Looking back on the first quarter, an impressive amount of the big news has hit the market. The political unrest across Northern Africa and the Middle East has entangled the US Military in its third shooting war, Japan endured the triple disaster of earthquakes, tsunami and partial nuclear meltdown, the European sovereign bailout took political prisoners in German elections and the largest bond fund manager announced that it had cashed out of US Treasuries. In the US, the housing market seems to have sprung some new leaks below the waterline.

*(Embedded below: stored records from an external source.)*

/-- What pitch `p` reads at an address of a page, through the host port or by a command; none where the address is absent or beyond
its reach (R280, R639). PAGE_SEL at 0x7F is the host port's own. -/
def State.readReg (s : State) (host : Bool) (p : Pitch) (x : Selectors) (page a : Nat) : Option Word :=
  match page with
  | 0x0 => s.page0 host p a
  | 0x1 => s.page1 p a
  | 0x2 => s.page2 p a
  | 0x3 => s.page3 p a
  | 0x4 => s.page4 host p x a
  | 0xB => s.gatePage p a
  | 0xC => s.wheelPage p x a
  | 0xD => s.thermalPage p a
  | 0xE => s.fusePage host p a
  | 0xF => s.observePage p x a
  | _ =>
    if h : 5 ≤ page ∧ page < 11 then
      let n : LaneIx := ⟨page - 5, by omega⟩
      if s.ownsLane p n then s.lanePage host n a else none
    else none

/-! ### Writes (R11, R643; chapter 19, *Immediate registers*) -/

/-- A pitch's selectors changed. -/
def State.setSel (s : State) (p : Pitch) (f : Selectors → Selectors) : State :=
  { s with q.sel := vmod s.q.sel p f }

/-- W1C bits of a word after a write at `t`: a bit set in the same CD17 cycle stays set (R641). -/
def w1c {w : Nat} (old : BitVec w) (data : Word) (f : Fresh) (t : Ticks) : BitVec w := old &&& ~~~ ((data &&& ~~~ f.kept t).setWidth w)

/-- A W1C flag at bit `k`. -/
def w1cFlag (old : Bool) (k : Nat) (data : Word) (f : Fresh) (t : Ticks) : Bool := old && !bit (data &&& ~~~ f.kept t) k

/-- A write on a LANE page: shadows and staging registers; status registers ignore it. -/
def Lane.write (l : Lane) (t : Ticks) (a : Nat) (d : Word) : Lane :=
  let car (f : CarrierSet → CarrierSet) : Lane := { l with car.set := { l.car.set with shadow := f l.car.set.shadow } }
  let sen (f : SenseSet → SenseSet) : Lane := { l with sense.set := { l.sense.set with shadow := f l.sense.set.shadow } }
  let com (f : CommutSet → CommutSet) : Lane := { l with com.set := { l.com.set with shadow := f l.com.set.shadow } }
  match a with
  | 0x00 => car fun c => { c with ctrl := d &&& 0x000F }
  | 0x01 => car fun c => { c with period := d }
  | 0x02 => car fun c => { c with periodMin := d }
  | 0x03 => car fun c => { c with periodMax := d }
  | 0x04 => car fun c => { c with cmp := d }
  | 0x05 => car fun c => { c with tOn := d }
  | 0x06 => car fun c => { c with tOff := d }
  | 0x07 => car fun c => { c with deadMp := d }
  | 0x08 => car fun c => { c with sampleAt := d }
  | 0x0A => { l with car.battenDone := w1cFlag l.car.battenDone 1 d l.car.fresh t }
  | 0x18 => { l with car.policyShadow := d }
  | 0x20 => sen fun x => { x with ctrl := d &&& 0x0003 }
  | 0x21 => sen fun x => { x with ilim := d &&& 0x03FF }
  | 0x22 => sen fun x => { x with winHi := d &&& 0x03FF }
  | 0x23 => sen fun x => { x with winLo := d &&& 0x07FF }
  | 0x24 => sen fun x => { x with slope := d &&& 0x00FF }
  | 0x25 => sen fun x => { x with leb := d &&& 0x00FF }
  | 0x26 => sen fun x => { x with iAt := d }
  | 0x27 => sen fun x => { x with valleyVds := d &&& 0x00FF }
  | 0x28 => sen fun x => { x with route := d &&& 0x03FF }
  | 0x60 => com fun x => { x with ctrl := d }
  | 0x61 => com fun x => { x with blankMin := d }
  | 0x62 => com fun x => { x with advance := d }
  | 0x63 => com fun x => { x with kp := d }
  | 0x64 => com fun x => { x with ki := d }
  | 0x65 => com fun x => { x with accel := d }
  | 0x66 => com fun x => { x with runMin := d }
  | 0x67 => com fun x => { x with revLimit := d }
  | 0x68 => com fun x => { x with stopBrakeTime := d }
  | 0x69 => com fun x => { x with restartDelay := d }
  | 0x6A => com fun x => { x with decel := d }
  | 0x6C => { l with com.staged := { l.com.staged with hdr := d &&& 0x071F } }
  | 0x6D => { l with com.staged := { l.com.staged with alignI := d &&& 0x03FF } }
  | 0x6E => { l with com.staged := { l.com.staged with alignTime := d &&& 0x00FF } }
  | 0x6F => { l with com.staged := { l.com.staged with hoLimit := d &&& 0x00FF } }
  | _ =>
    if h : 0x10 ≤ a ∧ a < 0x16 then
      let m : MaskSet := { rows := l.car.mask.shadow.rows.set (a - 0x10) (d &&& 0x003F) (by omega) }
      { l with car.mask := { l.car.mask with shadow := m } }
    else if h : 0x40 ≤ a ∧ a < 0x60 then
      let k : Fin 16 := ⟨(a - 0x40) / 2, by omega⟩
      if a % 2 = 0 then { l with com.staged := { l.com.staged with interval := vset l.com.staged.interval k d } }
      else { l with com.staged := { l.com.staged with step := vset l.com.staged.step k d } }
    else l

/-- A write of a GATE block. -/
def LaneGate.write (g : LaneGate) (o : Nat) (d : Word) : LaneGate :=
  let x := g.set.shadow
  match o with
  | 0x0 => { g with set := { g.set with shadow := { x with ctrl := d } } }
  | 0x1 => { g with set := { g.set with shadow := { x with vdsCfg := d } } }
  | 0x2 => { g with set := { g.set with shadow := { x with retryCfg := d } } }
  | 0x3 => { g with set := { g.set with shadow := { x with openLevel := d } } }
  | 0xA => { g with diagSel := d.setWidth 2 }
  | _ => g

/-- A write of a TRACK block. -/
def Tracker.write (x : Tracker) (o : Nat) (d : Word) : Tracker :=
  match o with
  | 0x0 => { x with shadow := { x.shadow with cls := d } }
  | 0x1 => { x with shadow := { x.shadow with cfg := d } }
  | 0x2 => { x with shadow := { x.shadow with tol := d } }
  | 0x3 => { x with shadow := { x.shadow with slow := d } }
  | 0x4 => { x with shadow := { x.shadow with still := d } }
  | _ => x

/-- A write of a HEAT block. -/
def LaneHeat.write (x : LaneHeat) (o : Nat) (d : Word) : LaneHeat :=
  match o with
  | 0 => { x with shadow := { x.shadow with ntcCfg := d } }
  | 1 => { x with shadow := { x.shadow with ntcLim := d } }
  | 2 => { x with shadow := { x.shadow with gain := d } }
  | _ => { x with shadow := { x.shadow with sw := d } }

/-- A write on the device-wide pages 0x0 to 0x4, by pitch `p`; what it may not write stays (R83, R84, R113, R193, R242, R262,
R263). -/
def State.writeDevice (s : State) (host : Bool) (p : Pitch) (page a : Nat) (d : Word) : State :=
  let p0 := decide (p = 0)
  match page, a with
  | 0x0, 0x01 => if p0 then { s with dev.devEvent := w1c s.dev.devEvent d s.dev.fresh s.now } else s
  | 0x0, 0x02 => if p0 then { s with dev.resetCause := s.dev.resetCause &&& ~~~d } else s
  | 0x0, 0x04 =>
    { s with host := { s.host with
      frameErr := s.host.frameErr && !bit d 2, crcErr := s.host.crcErr && !bit d 1, noObject := s.host.noObject && !bit d 0 } }
  | 0x0, 0x05 => { s with host.irqEn := d.setWidth 4 }
  | 0x1, 0x01 => if p0 then { s with pwr.pwrEvent := w1c s.pwr.pwrEvent d s.pwr.fresh s.now } else s
  | 0x1, 0x02 => if p0 then { s with pwr.request := d.setWidth 2 } else s
  | 0x1, 0x0A => if p0 || host then s.flashCtrl d else s
  | 0x1, 0x21 => if p0 then { s with clk.clkEvent := w1c s.clk.clkEvent d s.clk.fresh s.now } else s
  | 0x1, 0x22 => if p0 then s.clkCtrl d else s
  | 0x1, 0x27 => if p0 then { s with bell.bellEvent := w1c s.bell.bellEvent d s.bell.fresh s.now } else s
  | 0x2, 0x05 => if p0 then { s with ring.ringEvent := w1c s.ring.ringEvent d s.ring.fresh s.now } else s
  | 0x3, 0x00 => if bits d 3 13 = 0 then { s with pit.hostPitchNext := some ⟨bits d 0 3, by unfold bits; omega⟩ } else s
  | 0x3, 0x71 => { s with pit.drbgEvent := w1c s.pit.drbgEvent d s.pit.fresh s.now }
  | 0x4, 0x00 => s.setSel p fun x => { x with qsel := d.setWidth 6 }
  | 0x4, 0x29 => { s with q.evq := vmod s.q.evq p fun f => { f with lost := w1c f.lost d f.fresh s.now } }
  | 0x4, 0x40 => s.setSel p fun x => { x with ledgerSel := d.setWidth 8 }
  | 0x1, _ =>
    if h : 0x10 ≤ a ∧ a < 0x16 then s.modLn ⟨a - 0x10, by omega⟩ fun l => { l with ops.qg := d.setWidth 10 } else s
  | 0x4, _ =>
    if h : 0x18 ≤ a ∧ a < 0x20 then { s with host.desc := s.host.desc.set (a - 0x18) d (by omega) } else s
  | _, _ => s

What will the next few quarters bring?

One great place to start is ECRI’s Weekly leading index series which shows that the positive momentum is starting to taper off.This does not mean another recession is on the way, just that the current surge in the leading indicators (which correlate highly with the discussion and implementation of QE2) appears to have lost its head of steam.

ECRI
Source: Economic Cycle Research Institute

What does this mean?

Investors are right to wonder how the markets for risk assets can be bogging down when there is still an estimated one-third of the QE2 campaign to be injected into the system? Part of the reason is that the likelihood of a QE3 has become more remote as even FED governors start to question the need to continue pumping liquidity into the system. Another part of the reason is due to the fact that much of the newly created money was used by big owners of long dated treasuries (Chinese government, PIMCO and others) to purchase other assets. The increase in base money did not have the desired multiplier effect because it was not used as fuel to create new credit in the commercial banking system. In the land of M2 money supply figures where most of us live, QE2 was a fizzle.

Last Spike?

Fed BASE
Source: St. Louis Federal Reserve Bank

Pushing on a String?

Base
Source: Shadowstats.com

Just over 4% growth in M2

M2
Source: Shadowstats.com

The other side of the coin

Yield CurveFor the big financial institutions who have access to cheap FED funding (or paying very little on demand deposits), the current state of affairs is still very attractive.But, as the situation remains very fluid, banks have shown a marked preference for Government paper (Treasuries, Agencies and Agency MBS) which can, in theory, be liquidated much more quickly than private mortgages and corporate loans.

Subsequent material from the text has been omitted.